TrunkSpace: “Signed, Sealed, Delivered” must have been a welcome change when it came along in 2014?
Lowe: Huge change for me. When I auditioned for that, they sent me the sides and I called my agent and said, “You sent me the wrong sides.” He said, “No, no, they’re going to see you for this.” I was like, “No, they’re not. What? I’m not going to book this. This is not right for me.” (Laughter) And then they asked me to come back and I started laughing. I remember being in the room looking around at all of these girls, really nervous, and trying to get the part and I was like, “I don’t care. I’m not getting this.”

I had no idea who Martha (Williamson) was. I had no idea what kind of resume she had.
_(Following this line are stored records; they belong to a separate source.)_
-- ==== Sys2Proof/Machine/HostProgram.lean ====
section
/-! DEFINITION. The host program syntax of 30_encoding.md rules R90 and R91, as the inputs the statements stand for. -/

namespace Sys2Proof.Machine

/-- `wr <loc>, <hex32>` (rule R90). -/
def wr (loc : Offset) (v : Word) : List Input := [.write loc v]

/-- `rd <loc>` (rule R90). -/
def rd (loc : Offset) : List Input := [.read loc]

/-- The binary32 word nearest to the decimal ±num/den, ties to even: the operand of `wrf` (rule R91). -/
def nearest32 (neg : Bool) (num den : Nat) : Word := roundTo neg (num * 2 ^ 149) den

/-- `wrf <loc>, <decimal>` (rule R91). -/
def wrf (loc : Offset) (neg : Bool) (num den : Nat) : List Input := wr loc (nearest32 neg num den)

/-- The FILTER word (N << 16) OR (window << 4) OR family (30_encoding.md rule R89). -/
def filterSpecWord (f : Family) (w : Window) (n : Nat) : Word :=
  (BitVec.ofNat 32 n <<< 16) ||| (w.code.setWidth 32 <<< 4) ||| f.code.setWidth 32

/-- `filter <family>, <window>, <N>` (rule R91). -/
def filterInputs (f : Family) (w : Window) (n : Nat) : List Input := wr Register.filter.offset (filterSpecWord f w n)

/-- `in <i>, <decimal>` (rule R91). -/
def inInputs (i : Nat) (neg : Bool) (num den : Nat) : List Input := wrf (inBufOffset i) neg num den

/-- `cmd <MNEMONIC> [<n>]` (rule R91). -/
def cmdInputs (i : Instr) : List Input := wr Register.cmd.offset (encode i)

/-- `poll` (rule R91), in a run in which the block completes after `k` reads of STATUS. Which `k` it is is open (70 rule
R252); every `k` is a run of the model. -/
def pollInputs (k : Nat) : List Input :=
  List.replicate k (.read Register.status.offset) ++ [.block] ++ rd Register.status.offset

/-- `exec <MNEMONIC> [<n>]`: `cmd` and then `poll` (rule R91). -/
def execInputs (i : Instr) (k : Nat) : List Input := cmdInputs i ++ pollInputs k

end Sys2Proof.Machine
end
I had no idea about any of it, so it was good because I went in there with no… I remember performing the character of Rita for my girlfriend, who was also auditioning for it as well, and she said to me, “Are you going to do it like that?” (Laughter) I was like, “I don’t know, but this is just how I see that character.” She was like, “Oh, okay. That’s not a choice that I would’ve made.” (Laughter) I had the offer that night.
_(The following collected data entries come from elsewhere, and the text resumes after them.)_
-- ==== Sys2Proof/Laws/Binary32.lean ====
section
/-! SUPPORT. What the packing and the rounding of binary32 do: `roundTo` is one rounding to nearest, ties to even
(00_scope.md rule R10). -/

namespace Sys2Proof.Machine

/-- The units of a magnitude pattern below the infinity. -/
def unitsOf (mag : ℕ) : ℕ :=
  if mag / 2 ^ 23 = 0 then mag % 2 ^ 23 else (2 ^ 23 + mag % 2 ^ 23) * 2 ^ (mag / 2 ^ 23 - 1)

theorem pack_toNat (neg : Bool) {mag : ℕ} (h : mag < 2 ^ 31) :
    (pack neg mag).toNat = if neg then 2 ^ 31 + mag else mag := by
  simp only [pack, BitVec.toNat_ofNat]
  split <;> omega

theorem unpack_pack (neg : Bool) {mag : ℕ} (h : mag < infPattern) : unpack (pack neg mag) = .fin neg (unitsOf mag) := by
  have h31 : mag < 2 ^ 31 := h.trans (by decide)
  have hm : (pack neg mag).toNat % 2 ^ 31 = mag := by rw [pack_toNat neg h31]; split <;> omega
  have hneg : decide (2 ^ 31 ≤ (pack neg mag).toNat) = neg := by
    rw [pack_toNat neg h31]; cases neg <;> simp; omega
  have he : mag / 2 ^ 23 ≠ 255 := by have : mag < 2139095040 := h; omega
  simp only [unpack, hm, hneg, unitsOf]
  rw [if_neg he]
  split <;> rfl

theorem unpack_infWord (neg : Bool) : unpack (infWord neg) = .inf neg := by cases neg <;> decide

@[simp] theorem unpack_canonicalNaN : unpack canonicalNaN = .nan := by decide

/-- The word of a pattern has the sign asked for. -/
theorem signBit_pack (neg : Bool) {mag : ℕ} (h : mag < 2 ^ 31) : signBit (pack neg mag) = neg := by
  have : signBit (pack neg mag) = decide (2 ^ 31 ≤ (pack neg mag).toNat) := by
    rw [signBit, BitVec.getLsbD, Nat.testBit_eq_decide_div_mod_eq]
    have := (pack neg mag).isLt
    congr 1
    apply propext
    omega
  rw [this, pack_toNat neg h]
  cases neg <;> simp; omega

theorem pack_lsb (neg : Bool) {mag : ℕ} (h : mag < 2 ^ 31) : (pack neg mag).getLsbD 0 = decide (mag % 2 = 1) := by
  rw [BitVec.getLsbD, Nat.testBit_eq_decide_div_mod_eq, pack_toNat neg h]
  congr 1
  apply propext
  cases neg
  · simp
  · simp; omega

/-- Every finite word is the pack of its sign and its magnitude pattern. -/
theorem unpack_finite {w : Word} {neg : Bool} {k : ℕ} (h : unpack w = .fin neg k) :
    ∃ mag < infPattern, w = pack neg mag ∧ k = unitsOf mag := by
  have hlt := w.isLt
  refine ⟨w.toNat % 2 ^ 31, ?_, ?_, ?_⟩
  · simp only [unpack] at h
    split at h
    · split at h
      · cases h
      · cases h
    · show w.toNat % 2 ^ 31 < 2139095040
      omega
  · have hn : neg = decide (2 ^ 31 ≤ w.toNat) := by
      simp only [unpack] at h
      split at h
      · split at h <;> cases h
      · split at h
        · cases h; rfl
        · cases h; rfl
    apply BitVec.eq_of_toNat_eq
    rw [pack_toNat _ (Nat.mod_lt _ (by norm_num)), hn]
    by_cases hc : 2 ^ 31 ≤ w.toNat
    · simp only [hc, decide_true, if_true]; omega
    · simp only [hc, decide_false]; simp; omega
  · simp only [unpack] at h
    split at h
    · split at h <;> cases h
    · rename_i h255
      split at h
      · rename_i h0; cases h; simp only [unitsOf]; rw [if_pos h0]
      · rename_i h0; cases h; simp only [unitsOf]; rw [if_neg h0]

theorem isFinite_iff (w : Word) : isFinite w = true ↔ ∃ neg k, unpack w = .fin neg k := by
  unfold isFinite
  cases h : unpack w <;> simp

theorem wordReal_pack (neg : Bool) {mag : ℕ} (h : mag < infPattern) :
    wordReal (pack neg mag) = (if neg then -1 else 1) * (unitsOf mag : ℝ) / 2 ^ 149 := by
  simp only [wordReal, unpack_pack neg h, Num.toReal, signedUnits]
  cases neg <;> simp

/-- A binade's patterns: significand m, unit in the last place 2^e. -/
theorem unitsOf_binade {e m : ℕ} (h : (e = 0 ∧ m ≤ 2 ^ 24) ∨ (2 ^ 23 ≤ m ∧ m ≤ 2 ^ 24)) :
    unitsOf (e * 2 ^ 23 + m) = m * 2 ^ e := by
  simp only [unitsOf]
  by_cases hm : m < 2 ^ 23
  · have he : e = 0 := by omega
    subst he
    rw [if_pos (by omega)]
    simp; omega
  · by_cases hm' : m = 2 ^ 24
    · subst hm'
      have h1 : (e * 2 ^ 23 + 2 ^ 24) / 2 ^ 23 = e + 2 := by omega
      have h2 : (e * 2 ^ 23 + 2 ^ 24) % 2 ^ 23 = 0 := by omega
      rw [h1, h2, if_neg (by omega)]
      rw [show e + 2 - 1 = e + 1 by omega, pow_succ]
      ring
    · have h1 : (e * 2 ^ 23 + m) / 2 ^ 23 = e + 1 := by omega
      have h2 : (e * 2 ^ 23 + m) % 2 ^ 23 = m - 2 ^ 23 := by omega
      rw [h1, h2, if_neg (by omega), show e + 1 - 1 = e by omega, show 2 ^ 23 + (m - 2 ^ 23) = m by omega]

/-- At or above 2^(e+23) units every finite magnitude is a whole number of 2^e units. -/
theorem unitsOf_multiple (mag e : ℕ) (h : e = 0 ∨ 2 ^ (e + 23) ≤ unitsOf mag) : ∃ j, unitsOf mag = j * 2 ^ e := by
  rcases h with rfl | h
  · exact ⟨unitsOf mag, by simp⟩
  · simp only [unitsOf] at h ⊢
    split at h
    · have : 2 ^ 23 ≤ 2 ^ (e + 23) := Nat.pow_le_pow_right (by norm_num) (by omega)
      omega
    · rename_i h0
      rw [if_neg h0]
      set b := mag / 2 ^ 23 - 1
      have hlt : 2 ^ 23 + mag % 2 ^ 23 < 2 ^ 24 := by omega
      have hb : e ≤ b := by
        by_contra hb
        have h1 : (2 ^ 23 + mag % 2 ^ 23) * 2 ^ b < 2 ^ 24 * 2 ^ b := by gcongr
        have h2 : 2 ^ 24 * 2 ^ b ≤ 2 ^ (e + 23) := by
          rw [← pow_add]; exact Nat.pow_le_pow_right (by norm_num) (by omega)
        omega
      exact ⟨(2 ^ 23 + mag % 2 ^ 23) * 2 ^ (b - e), by rw [mul_assoc, ← pow_add]; congr 2; omega⟩

/-- `roundHalfEven` is a nearest whole number. -/
theorem roundHalfEven_near (a b : ℕ) (hb : 0 < b) :
    |(roundHalfEven a b : ℝ) - (a : ℝ) / b| ≤ 1 / 2 ∧
      (|(roundHalfEven a b : ℝ) - (a : ℝ) / b| = 1 / 2 → roundHalfEven a b % 2 = 0) := by
  have hb' : (0 : ℝ) < b := by exact_mod_cast hb
  have hdiv := Nat.div_add_mod a b
  have hmod := Nat.mod_lt a hb
  simp only [roundHalfEven]
  set q := a / b
  set r := a % b
  have ha : (a : ℝ) = b * q + r := by exact_mod_cast hdiv.symm
  have hr0 : (0 : ℝ) ≤ r := by positivity
  split
  · rename_i hc
    have e : ((q + 1 : ℕ) : ℝ) - (a : ℝ) / b = 1 - r / b := by rw [ha]; push_cast; field_simp; ring
    have h1 : (b : ℝ) ≤ 2 * r := by
      rcases hc with h | h
      · exact_mod_cast h.le
      · exact_mod_cast h.1.ge
    have h2 : (r : ℝ) < b := by exact_mod_cast hmod
    have h3 : (r : ℝ) / b < 1 := by rw [div_lt_one hb']; exact h2
    have h4 : 1 / 2 ≤ (r : ℝ) / b := by rw [div_le_div_iff₀ two_pos hb']; linarith
    rw [e, abs_of_nonneg (by linarith)]
    refine ⟨by linarith, fun h => ?_⟩
    have h5 : (r : ℝ) / b = 1 / 2 := by linarith
    rw [div_eq_div_iff hb'.ne' two_ne_zero] at h5
    have h6 : 2 * r = b := by have : (r : ℝ) * 2 = 1 * b := h5; have : r * 2 = 1 * b := by exact_mod_cast this
                              omega
    omega
  · rename_i hc
    have e : ((q : ℕ) : ℝ) - (a : ℝ) / b = -(r / b) := by rw [ha]; field_simp; ring
    have h1 : 2 * (r : ℝ) ≤ b := by
      have : 2 * r ≤ b := by omega
      exact_mod_cast this
    have h4 : (r : ℝ) / b ≤ 1 / 2 := by rw [div_le_div_iff₀ hb' two_pos]; linarith
    rw [e, abs_neg, abs_of_nonneg (by positivity)]
    refine ⟨h4, fun h => ?_⟩
    rw [div_eq_div_iff hb'.ne' two_ne_zero] at h
    have h6 : 2 * r = b := by have : r * 2 = 1 * b := by exact_mod_cast h
                              omega
    omega

/-- Another whole number is no nearer, and as near only on a tie. -/
theorem nearest_int {m j : ℤ} {x : ℝ} (hm : |(m : ℝ) - x| ≤ 1 / 2) :
    |(m : ℝ) - x| ≤ |(j : ℝ) - x| ∧ (|(j : ℝ) - x| = |(m : ℝ) - x| → j ≠ m → |(m : ℝ) - x| = 1 / 2) := by
  by_cases h : j = m
  · subst h; exact ⟨le_rfl, fun _ h => absurd rfl h⟩
  · have h1 : (1 : ℝ) ≤ |(j : ℝ) - m| := by exact_mod_cast Int.one_le_abs (sub_ne_zero.mpr h)
    have h2 : |(j : ℝ) - m| ≤ |(j : ℝ) - x| + |(m : ℝ) - x| := by
      have := abs_sub_le (j : ℝ) x m
      rwa [abs_sub_comm x (m : ℝ)] at this
    exact ⟨by linarith, fun he _ => by linarith⟩

/-- The shift of a magnitude: below 2^24 units none, else the one that leaves 24 significant bits. -/
theorem ulpShift_spec (q : ℕ) :
    (ulpShift q = 0 ∧ q < 2 ^ 24) ∨ (1 ≤ ulpShift q ∧ 2 ^ (ulpShift q + 23) ≤ q ∧ q < 2 ^ (ulpShift q + 24)) := by
  simp only [ulpShift]
  split
  · left; exact ⟨rfl, by assumption⟩
  · rename_i h
    right
    have hq : q ≠ 0 := by omega
    have h24 : 24 ≤ q.log2 := (Nat.le_log2 hq).mpr (by omega)
    refine ⟨by omega, ?_, ?_⟩
    · rw [show q.log2 - 23 + 23 = q.log2 by omega]; exact Nat.log2_self_le hq
    · rw [show q.log2 - 23 + 24 = q.log2 + 1 by omega]; exact Nat.lt_log2_self

/-- The rounded significand lies in its binade (its upper end included). -/
theorem roundHalfEven_range {a b lo hi : ℕ} (hb : 0 < b) (h1 : lo * b ≤ a) (h2 : a < hi * b) :
    lo ≤ roundHalfEven a b ∧ roundHalfEven a b ≤ hi := by
  have h3 : lo ≤ a / b := (Nat.le_div_iff_mul_le hb).mpr h1
  have h4 : a / b < hi := (Nat.div_lt_iff_lt_mul hb).mpr h2
  simp only [roundHalfEven]
  split <;> omega

/-- What the two halves of a pattern are, before the overflow to infinity. -/
theorem pattern_parts (num den : ℕ) (hd : 0 < den) :
    (ulpShift (num / den) = 0 ∧ roundHalfEven num (den * 2 ^ ulpShift (num / den)) ≤ 2 ^ 24) ∨
      (1 ≤ ulpShift (num / den) ∧ 2 ^ 23 ≤ roundHalfEven num (den * 2 ^ ulpShift (num / den)) ∧
        roundHalfEven num (den * 2 ^ ulpShift (num / den)) ≤ 2 ^ 24 ∧ 2 ^ (ulpShift (num / den) + 23) * den ≤ num) := by
  have hb : 0 < den * 2 ^ ulpShift (num / den) := by positivity
  rcases ulpShift_spec (num / den) with ⟨h0, hq⟩ | ⟨h1, hlo, hhi⟩
  · left
    refine ⟨h0, ?_⟩
    rw [h0]
    simp only [pow_zero, mul_one]
    exact (roundHalfEven_range (lo := 0) hd (by simp) ((Nat.div_lt_iff_lt_mul hd).mp hq)).2
  · right
    have hlo' := (Nat.le_div_iff_mul_le hd).mp hlo
    have hhi' := (Nat.div_lt_iff_lt_mul hd).mp hhi
    have h := roundHalfEven_range (lo := 2 ^ 23) (hi := 2 ^ 24) hb (a := num)
      (by rw [pow_add] at hlo'; linarith) (by rw [pow_add] at hhi'; linarith)
    exact ⟨h1, h.1, h.2, hlo'⟩

/-- A whole number m next to a/b = q + r/b, rounded half to even, reaches 2^24 from 2^24 − 1/2 on. -/
theorem top_of_parts {a b q r m : ℕ} (hdiv : b * q + r = a)
    (h1 : 16777216 ≤ q ↔ 16777216 * b ≤ a) (h2 : 16777215 ≤ q ↔ 16777215 * b ≤ a)
    (hm : (m = q + 1 ∧ (b < 2 * r ∨ 2 * r = b ∧ q % 2 = 1)) ∨ (m = q ∧ ¬(b < 2 * r ∨ 2 * r = b ∧ q % 2 = 1))) :
    16777216 ≤ m ↔ 33554431 * b ≤ 2 * a := by
  by_cases hq : q = 16777215
  · have hbq : b * q = b * 16777215 := by rw [hq]
    rw [hbq] at hdiv
    clear h1 h2 hbq
    rcases hm with ⟨hm, hc | ⟨hc, -⟩⟩ | ⟨hm, hc⟩
    · exact ⟨fun _ => by linarith, fun _ => by linarith⟩
    · exact ⟨fun _ => by linarith, fun _ => by linarith⟩
    · have hc' : 2 * r < b := by
        by_contra hlt
        rcases Nat.lt_or_eq_of_le (not_lt.mp hlt) with h | h
        · exact hc (.inl h)
        · exact hc (.inr ⟨h.symm, by rw [hq]⟩)
      exact ⟨fun h => by linarith, fun h => by linarith⟩
  · have hlow : q < 16777215 ∨ 16777216 ≤ q := by clear * - hq; omega
    have hmq : m = q ∨ m = q + 1 := by
      rcases hm with ⟨hm, -⟩ | ⟨hm, -⟩
      · exact .inr hm
      · exact .inl hm
    clear hm
    rcases hlow with h | h
    · have h3 : ¬ 16777215 * b ≤ a := fun hc => not_le.mpr h (h2.mpr hc)
      clear h1 h2 hdiv
      exact ⟨fun _ => by omega, fun _ => by omega⟩
    · have h3 := h1.mp h
      clear h1 h2 hdiv
      exact ⟨fun _ => by omega, fun _ => by omega⟩

/-- When the rounded quotient reaches 2^24. -/
theorem roundHalfEven_top (a b : ℕ) (hb : 0 < b) : 16777216 ≤ roundHalfEven a b ↔ 33554431 * b ≤ 2 * a := by
  refine top_of_parts (Nat.div_add_mod a b) (Nat.le_div_iff_mul_le hb) (Nat.le_div_iff_mul_le hb) ?_
  simp only [roundHalfEven]
  by_cases hc : b < 2 * (a % b) ∨ 2 * (a % b) = b ∧ a / b % 2 = 1
  · exact .inl ⟨if_pos hc, hc⟩
  · exact .inr ⟨if_neg hc, hc⟩

/-- The bound past which a magnitude of num/den units rounds to an infinity. -/
theorem roundPattern_overflow (num den : ℕ) (hd : 0 < den) :
    (2 ^ 25 - 1) * 2 ^ 252 * den ≤ num ↔
      infPattern ≤ ulpShift (num / den) * 2 ^ 23 + roundHalfEven num (den * 2 ^ ulpShift (num / den)) := by
  have hinf : infPattern = 255 * 2 ^ 23 := rfl
  rw [hinf]
  have hparts := pattern_parts num den hd
  have hspec := ulpShift_spec (num / den)
  generalize ulpShift (num / den) = e at hparts hspec
  have htop := roundHalfEven_top num (den * 2 ^ e) (by positivity)
  have hbig : e = 253 → (33554431 * (den * 2 ^ e) ≤ 2 * num ↔ (2 ^ 25 - 1) * 2 ^ 252 * den ≤ num) := by
    rintro rfl
    have e1 : 33554431 * (den * 2 ^ 253) = 2 * ((2 ^ 25 - 1) * 2 ^ 252 * den) := by
      rw [show 253 = 252 + 1 by rfl, pow_succ]; ring
    rw [e1]
    exact Nat.mul_le_mul_left_iff two_pos
  have hlow : e ≤ 252 → num / den < (2 ^ 25 - 1) * 2 ^ 252 := by
    intro he
    have h1 : 2 ^ (e + 24) ≤ 2 ^ (252 + 24) := Nat.pow_le_pow_right two_pos (Nat.add_le_add_right he 24)
    have h2 : 2 ^ (252 + 24) ≤ (2 ^ 25 - 1) * 2 ^ 252 := by
      rw [Nat.add_comm, pow_add]; exact Nat.mul_le_mul_right _ (by norm_num)
    have h3 : num / den < 2 ^ (e + 24) := by
      rcases hspec with ⟨-, hq⟩ | ⟨-, -, hq⟩
      · exact hq.trans_le (Nat.pow_le_pow_right two_pos (Nat.le_add_left _ _))
      · exact hq
    exact h3.trans_le (h1.trans h2)
  have hhigh : 254 ≤ e → (2 ^ 25 - 1) * 2 ^ 252 * den ≤ num := by
    intro he
    rcases hspec with ⟨h0, -⟩ | ⟨-, hq, -⟩
    · exact absurd h0 (by clear * - he; omega)
    · have h1 : 2 ^ (254 + 23) ≤ 2 ^ (e + 23) := Nat.pow_le_pow_right two_pos (Nat.add_le_add_right he 23)
      have h2 : (2 ^ 25 - 1) * 2 ^ 252 ≤ 2 ^ (254 + 23) := by
        rw [show 254 + 23 = 25 + 252 by rfl, pow_add]; exact Nat.mul_le_mul_right _ (by norm_num)
      exact (Nat.mul_le_mul_right _ (h2.trans h1)).trans ((Nat.le_div_iff_mul_le hd).mp hq)
  generalize roundHalfEven num (den * 2 ^ e) = m at hparts htop
  rcases Nat.lt_trichotomy e 253 with he | he | he
  · have h1 : ¬ (2 ^ 25 - 1) * 2 ^ 252 * den ≤ num := fun h =>
      absurd ((Nat.le_div_iff_mul_le hd).mpr h) (not_le.mpr (hlow (Nat.le_of_lt_succ he)))
    have h2 : ¬ 255 * 2 ^ 23 ≤ e * 2 ^ 23 + m := by
      clear * - he hparts
      rcases hparts with ⟨h0, hm⟩ | ⟨h1, hm1, hm2, hlo⟩ <;> omega
    exact ⟨fun h => absurd h h1, fun h => absurd h h2⟩
  · rw [← hbig he, ← htop, he]
    clear * -
    omega
  · have h2 : 255 * 2 ^ 23 ≤ e * 2 ^ 23 + m := by
      clear * - he hparts
      rcases hparts with ⟨h0, hm⟩ | ⟨h1, hm1, hm2, hlo⟩ <;> omega
    exact ⟨fun _ => h2, fun _ => hhigh he⟩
TrunkSpace: We recently read how Hallmark Movies & Mysteries is one of the few networks that is actually growing its audience, which is really fascinating. As television continues to go down a gritty, dark path, the growth is evidence that many people want to feel good when the credits roll.
Lowe: Yes. I’m a strong believer in that light always overcomes the dark, but you need the dark in order to have light, right? Sometimes the pendulum swings and then we need a wake-up call and a reminder that in order to keep that light going we got to keep fighting for it. You can’t just be complacent and you can’t just hope somebody else is going to take care of it. I think our show offers that to people. I’ve never been on a show like this where the fans are genuinely thanking me for getting them through chemo treatments or losses of family members. There’s not a lot I can do, but if I can inspire, then that makes me so happy.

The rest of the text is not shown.